[Requirement] Write out, from the entries below, exactly the lines that run between the lines holding "hrv, hvmail, hvlatched⟩" and "refine .of_mem_eq ?_ rfl", inclusive, and stop there.

[Material for the task — start]

/-- A record reaches an empty mailbox (R388). -/
theorem report_empty {s : State} {k : Nat} {r : Region} (f : FaultRec) (quiet : Bool) (hr : s.regions.find (s.mailKey k) = some r)
    (hmail : r.mail = none) :
    ∃ r', (s.report k f quiet).regions.find (s.mailKey k) = some r' ∧ r'.mail = some f ∧ r'.notifyWait = !quiet ∧ r'.st = r.st := by
  have hop := memOp_logPointers s (s.logOf k)
  obtain ⟨u, hu, hbox⟩ := mailbox_of_find hop.mailboxes hr
  have hu_mail : u.mail = none := (congrArg Mailbox.mail hbox).trans hmail
  have hu_st : u.st = r.st := congrArg Mailbox.st hbox
  simp only [State.report, mailKey_congr hop.mailboxes, region_modRegion, if_true, hu, Option.map_some, hu_mail]
  exact ⟨_, rfl, rfl, rfl, hu_st⟩

/-- A record behind one of an earlier cycle is latched (R388). -/
theorem report_latched {s : State} {k : Nat} {r : Region} {g : FaultRec} (f : FaultRec) (quiet : Bool)
    (hr : s.regions.find (s.mailKey k) = some r) (hmail : r.mail = some g) (hat : r.mailAt ≠ s.cycle) :
    ∃ r', (s.report k f quiet).regions.find (s.mailKey k) = some r' ∧ r'.mail = some g ∧ r'.latched = r.latched ++ [f] := by
  have hop := memOp_logPointers s (s.logOf k)
  obtain ⟨u, hu, hbox⟩ := mailbox_of_find hop.mailboxes hr
  have hu_mail : u.mail = some g := (congrArg Mailbox.mail hbox).trans hmail
  have hu_at : u.mailAt ≠ (s.logPointers (s.logOf k)).cycle := by
    rw [hop.cycle, show u.mailAt = r.mailAt from congrArg Mailbox.mailAt hbox]
    exact hat
  have hu_latched : u.latched = r.latched := congrArg Mailbox.latched hbox
  refine ⟨{ u with latched := u.latched ++ [f] }, ?_, hu_mail, by simp only [hu_latched]⟩
  simp only [State.report, mailKey_congr hop.mailboxes, region_modRegion, if_true, hu, Option.map_some, hu_mail,
    decide_eq_false hu_at, Bool.false_and, Bool.false_eq_true, if_false]

theorem task_report (s : State) (k : Nat) (f : FaultRec) (quiet : Bool) (a : Agent) : (s.report k f quiet).task a = s.task a := by
  simp only [State.report, task_modRegion]
  exact (memOp_logPointers s _).task a

/-! ## Claims let go -/

theorem memOp_modAcc (s : State) (id : Nat) (f : Access → Access) : MemOp s (s.modAcc id f) := .of_mem_eq rfl rfl

theorem memOp_letClaims (s : State) (p : Access → Bool) : MemOp s (s.letClaims p) := by
  refine MemOp.foldl (fun s x => ?_) _ s
  split
  · exact .refl s
  · exact ((memOp_modAcc ..).trans (memOp_openUnits ..)).trans (memOp_openUnits ..)

/-- Letting claims go keeps every task, and every mailbox. -/
theorem releaseClaims_keeps (s : State) (a : Agent) (seq : Nat) :
    (∀ b, (s.releaseClaims a seq).task b = s.task b) ∧ (s.releaseClaims a seq).mailboxes = s.mailboxes ∧
    (s.releaseClaims a seq).cycle = s.cycle :=
  have h := memOp_letClaims s fun x => x.agent == a && x.seq == seq
  ⟨h.task, h.mailboxes, h.cycle⟩

/-! ## Taking a fault -/

/-- The task context of a block that has faulted (R161). -/
def TaskCtx.faulted (t : TaskCtx) (f : FaultRec) : TaskCtx := { t with st := .halted, succ := none, fault := some f }

/-- An agent's block stops at a fault: its reads and messages are withdrawn, its claims let go (R161, R309). -/
def State.stopBlock (s : State) (a : Agent) (f : FaultRec) (seq : Nat) : State :=
  let s := s.modTask a fun t => t.faulted f
  ({ s with accs := s.accs.filter fun x => !withdrawn a seq x
            kills := s.kills.filter fun m => !(m.agent == a && m.seq == seq) } : State).releaseClaims a seq

theorem stopBlock_keeps (s : State) (a : Agent) (f : FaultRec) (seq : Nat) :
    (s.stopBlock a f seq).task a = (s.task a).faulted f ∧ (s.stopBlock a f seq).mailboxes = s.mailboxes ∧
      (s.stopBlock a f seq).cycle = s.cycle := by
  obtain ⟨htask, hbox, hcyc⟩ := releaseClaims_keeps { s.modTask a fun t => t.faulted f with
    accs := (s.modTask a fun t => t.faulted f).accs.filter fun x => !withdrawn a seq x
    kills := (s.modTask a fun t => t.faulted f).kills.filter fun m => !(m.agent == a && m.seq == seq) } a seq
  refine ⟨(htask a).trans ?_, hbox.trans ?_, hcyc.trans ?_⟩
  · have hsame := task_modTask_same s a fun t => t.faulted f
    cases a <;> exact hsame
  all_goals cases a <;> rfl

/-- A task's fault, after its block has stopped: the matrix unit, its colours and its requests for one are let go, and the record is
reported. -/
theorem takeFault_task_eq (s : State) (d p k : Nat) (f : FaultRec) : ∃ (cols : List Nat) (seq : Nat),
    s.takeFault (.task d p k) f =
      ((cols.foldl (fun t c => t.freeColour (s.regionOf (.task d p k)) c)
        ((s.stopBlock (.task d p k) f seq).modCell (cellKey d p) fun c => { c with mat := c.mat.abandon k seq })).modRegion
          (s.regionOf (.task d p k)) fun r => { r with spawnQ := r.spawnQ.filter fun e => e.1 != .task d p k }).report
        (s.regionOf (.task d p k)) f false :=
  ⟨_, _, rfl⟩

/-- A task's fault is reported from a state in which the task has stopped and mailboxes are as before. -/
theorem takeFault_task (s : State) (d p k : Nat) (f : FaultRec) :
    ∃ u : State, s.takeFault (.task d p k) f = u.report (s.regionOf (.task d p k)) f false ∧
      u.task (.task d p k) = (s.task (.task d p k)).faulted f ∧ u.mailboxes = s.mailboxes ∧ u.cycle = s.cycle := by
  let key := s.regionOf (.task d p k)
  obtain ⟨cols, seq, heq⟩ := takeFault_task_eq s d p k f
  obtain ⟨htask, hbox, hcyc⟩ := stopBlock_keeps s (.task d p k) f seq
  let v := (s.stopBlock (.task d p k) f seq).modCell (cellKey d p) fun c => { c with mat := c.mat.abandon k seq }
  have hfree : ∀ (u : State) (c : Nat), (u.freeColour key c).task (.task d p k) = u.task (.task d p k) ∧
      (u.freeColour key c).mailboxes = u.mailboxes ∧ (u.freeColour key c).cycle = u.cycle := fun u c =>
    ⟨task_modRegion .., mailboxes_modRegion _ _ fun _ => rfl, modRegion_cycle ..⟩
  refine ⟨(cols.foldl (fun s c => s.freeColour key c) v).modRegion key fun r =>
    { r with spawnQ := r.spawnQ.filter fun e => e.1 != .task d p k }, heq, ?_, ?_, ?_⟩
  · rw [task_modRegion, foldl_view (fun u => u.task (.task d p k)) (fun u c => (hfree u c).1), ← htask]
    exact task_modCell_of _ _ rfl _
  · refine (mailboxes_modRegion _ _ ?_).trans ?_
    · exact fun _ => rfl
    rw [foldl_view State.mailboxes (fun u c => (hfree u c).2.1), ← hbox]
    rfl
  · rw [modRegion_cycle, foldl_view State.cycle (fun u c => (hfree u c).2.2), ← hcyc]
    rfl

/-- A faulting helm core stops, and its ready bit clears (R177). -/
theorem takeFault_helm (s : State) (n : Nat) (f : FaultRec) :
    (s.takeFault (.helm n) f).task (.helm n) = (s.task (.helm n)).faulted f ∧ ((s.takeFault (.helm n) f).helm n).ready = false ∧
      2277 + n ∉ (s.takeFault (.helm n) f).readyBits := by
  let u := (s.stopBlock (.helm n) f (((s.win (.helm n)).map (·.seq)).getD 0)).modHelm n fun h => { h with ready := false }
  have heq : s.takeFault (.helm n) f = { u with readyBits := setDel u.readyBits (2277 + n) } := rfl
  rw [heq]
  refine ⟨?_, ?_, by simp [setDel]⟩
  · change u.task (.helm n) = _
    exact (task_modHelm_of _ n rfl (.helm n)).trans (stopBlock_keeps ..).1
  · change (u.helm n).ready = false
    exact congrArg Helm.ready (helm_modHelm_same ..)

/-- The task of an agent that takes a fault stops with its record. -/
theorem task_takeFault (s : State) (a : Agent) (f : FaultRec) : (s.takeFault a f).task a = (s.task a).faulted f := by
  cases a with
  | helm n => exact (takeFault_helm s n f).1
  | task d p k =>
    obtain ⟨u, hu, htask, -⟩ := takeFault_task s d p k f
    rw [hu, task_report, htask]

/-- Settles O57: a fault reaches the mailbox, and the trace of the event touches nothing else. -/
theorem faultTaken : Obligations.FaultTaken := by
  intro s a slot c d addr t rec0
  refine ⟨⟨rfl, rfl, rfl, rfl, rfl⟩, fun hst hp => ?_, fun hst => ?_⟩
  · have hno : ((s.task a).st == .active || s.paused a) = false := by simp [hst, hp]
    simp only [t, State.blockFault, hno, Bool.false_eq_true, if_false]
  have ht : t = (s.takeFault a rec0).traceEvent (s.regionOf a) 2 c := by
    simp only [t, State.blockFault, hst, beq_self_eq_true, Bool.true_or, if_true, rec0]
  have hop : MemOp (s.takeFault a rec0) t := ht ▸ memOp_traceEvent ..
  have htask : t.task a = (s.task a).faulted rec0 := (hop.task a).trans (task_takeFault s a rec0)
  refine ⟨by rw [htask]; rfl, by rw [htask]; rfl, by rw [htask]; rfl, by rw [htask]; rfl, by rw [htask]; rfl, by rw [htask]; rfl,
    by rw [State.win, htask]; rfl, fun n ha => ?_, fun e p k r ha hr hmail => ?_, fun e p k r g ha hr hmail hat => ?_⟩
  · subst ha
    obtain ⟨-, hready, hbit⟩ := takeFault_helm s n rec0
    exact ⟨by rw [hop.helm, hready], by rw [hop.readyBits]; exact hbit⟩
  all_goals
    subst ha
    obtain ⟨u, hu, -, hbox, hcyc⟩ := takeFault_task s e p k rec0
    obtain ⟨ru, hru, hrubox⟩ := mailbox_of_find hbox hr
    rw [← mailKey_congr hbox] at hru
  · obtain ⟨rv, hrv, hvmail, hvwait, hvst⟩ := report_empty rec0 false hru ((congrArg Mailbox.mail hrubox).trans hmail)
    rw [← hu] at hrv
    obtain ⟨rt, hrt, htrace⟩ := hop.region hrv
    rw [mailKey_congr hbox] at hrt
    exact ⟨rt, hrt, (congrArg Region.mail htrace).trans hvmail, (congrArg Region.notifyWait htrace).trans hvwait,
      (congrArg Region.st htrace).trans (hvst.trans (congrArg Mailbox.st hrubox))⟩
  · obtain ⟨rv, hrv, hvmail, hvlatched⟩ := report_latched rec0 false hru ((congrArg Mailbox.mail hrubox).trans hmail)
      (by rw [hcyc, show ru.mailAt = r.mailAt from congrArg Mailbox.mailAt hrubox]; exact hat)
    rw [← hu] at hrv
    obtain ⟨rt, hrt, htrace⟩ := hop.region hrv
    rw [mailKey_congr hbox] at hrt
    exact ⟨rt, hrt, (congrArg Region.mail htrace).trans hvmail, (congrArg Region.latched htrace).trans
      (hvlatched.trans (by rw [show ru.latched = r.latched from congrArg Mailbox.latched hrubox]))⟩

/-! ## The return from a fault -/

theorem memOp_askFills (s : State) (d : Nat) : MemOp s (s.askFills d) := by
  refine .of_mem_eq ?_ rfl
  have hcell : ∀ k, ((s.askFills d).cell k).untiled = (s.cell k).untiled := fun k => by
    let ask (e : Nat × Cell) : Cell := if e.1 / 256 = d then
      { e.2 with tiles := e.2.tiles.map fun e => (e.1, { e.2 with lines := e.2.lines.map fun e => (e.1, { e.2 with bad := none }) }) } else e.2
    have hcells : (s.askFills d).cells = s.cells.map fun e => (e.1, ask e) := by
      simp only [State.askFills, ask]
      refine List.map_congr_left fun e _ => ?_
      split <;> rfl
    rw [State.cell, State.cell, hcells, Table.get, Table.get, find_map_entries]
    cases s.cells.find k with
    | none => rfl
    | some c =>
      simp only [Option.map_some, Option.getD_some, ask]
      split <;> rfl
  simp only [State.quiet, hcell]
  rfl

theorem retryFault_regions (s : State) (f : FaultRec) : (s.retryFault f).regions = s.regions := by
  unfold State.retryFault
  dsimp only
  repeat' split
  all_goals rfl

/-- The state in which a region's fault is tried again: its mailbox is clear (R396). -/
def State.cleared (s : State) (k : Nat) : State :=
  (s.modRegion k fun r => { r with mail := none, mailRst := false, latched := [], moved := s.cycle, notifyWait := false }).askFills (keyDie k)

theorem resumeRegion_eq {s : State} {k : Nat} {r : Region} {f : FaultRec} (hr : s.regions.find k = some r) (hmail : r.mail = some f)
    (hlatched : r.latched = []) : s.resumeRegion k = (s.cleared k).retryFault f := by
  simp only [State.resumeRegion, hr, hmail, hlatched, List.append_nil, List.foldl_cons, List.foldl_nil, State.cleared]

theorem task_cleared (s : State) (k : Nat) (a : Agent) : (s.cleared k).task a = s.task a := by
  rw [State.cleared, (memOp_askFills ..).task, task_modRegion]

/-- The task that a fault's record names. -/
def FaultRec.agent (f : FaultRec) : Agent := .task f.die f.pcell f.task

theorem retryFault_block {s : State} {f : FaultRec} {w : Win} (hs : f.strm = false) (hlo : 1 ≤ f.fclass) (hhi : f.fclass ≤ 9)
    (hw : s.win f.agent = some w) :
    s.retryFault f = s.modTask f.agent fun t => { t with st := .active, fault := none, win := some (s.restartWin f.agent w) } := by
  have hclass : f.fclass ≠ fcTrap ∧ f.fclass ≠ fcBrk ∧ f.fclass ≠ fcWatch ∧ f.fclass ≠ fcLogFull ∧ f.fclass ≠ fcStalled ∧
      f.fclass ≠ fcFetch ∧ f.fclass ≠ fcLinkDown := by
    simp only [fcTrap, fcBrk, fcWatch, fcLogFull, fcStalled, fcFetch, fcLinkDown]; omega
  obtain ⟨h1, h2, h3, h4, h5, h6, h7⟩ := hclass
  have hw' : s.win (.task f.die f.pcell f.task) = some w := hw
  simp [State.retryFault, hs, h1, h2, h3, h4, h5, h6, h7, hw', FaultRec.agent]

theorem retryFault_trap {s : State} {f : FaultRec} {b : Nat} (hs : f.strm = false) (hc : f.fclass = fcTrap) (hd : f.detail < 256)
    (hafter : (s.task f.agent).after = some b) :
    s.retryFault f = (s.modTask f.agent fun t => { t with fault := none }).startBlock f.agent b := by
  have hafter' : (s.task (.task f.die f.pcell f.task)).after = some b := hafter
  simp [State.retryFault, hs, hc, hd, hafter', FaultRec.agent]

[Material for the task — finish]

[Reply]
  · obtain ⟨rv, hrv, hvmail, hvlatched⟩ := report_latched rec0 false hru ((congrArg Mailbox.mail hrubox).trans hmail)
      (by rw [hcyc, show ru.mailAt = r.mailAt from congrArg Mailbox.mailAt hrubox]; exact hat)
    rw [← hu] at hrv
    obtain ⟨rt, hrt, htrace⟩ := hop.region hrv
    rw [mailKey_congr hbox] at hrt
    exact ⟨rt, hrt, (congrArg Region.mail htrace).trans hvmail, (congrArg Region.latched htrace).trans
      (hvlatched.trans (by rw [show ru.latched = r.latched from congrArg Mailbox.latched hrubox]))⟩

/-! ## The return from a fault -/

theorem memOp_askFills (s : State) (d : Nat) : MemOp s (s.askFills d) := by
  refine .of_mem_eq ?_ rfl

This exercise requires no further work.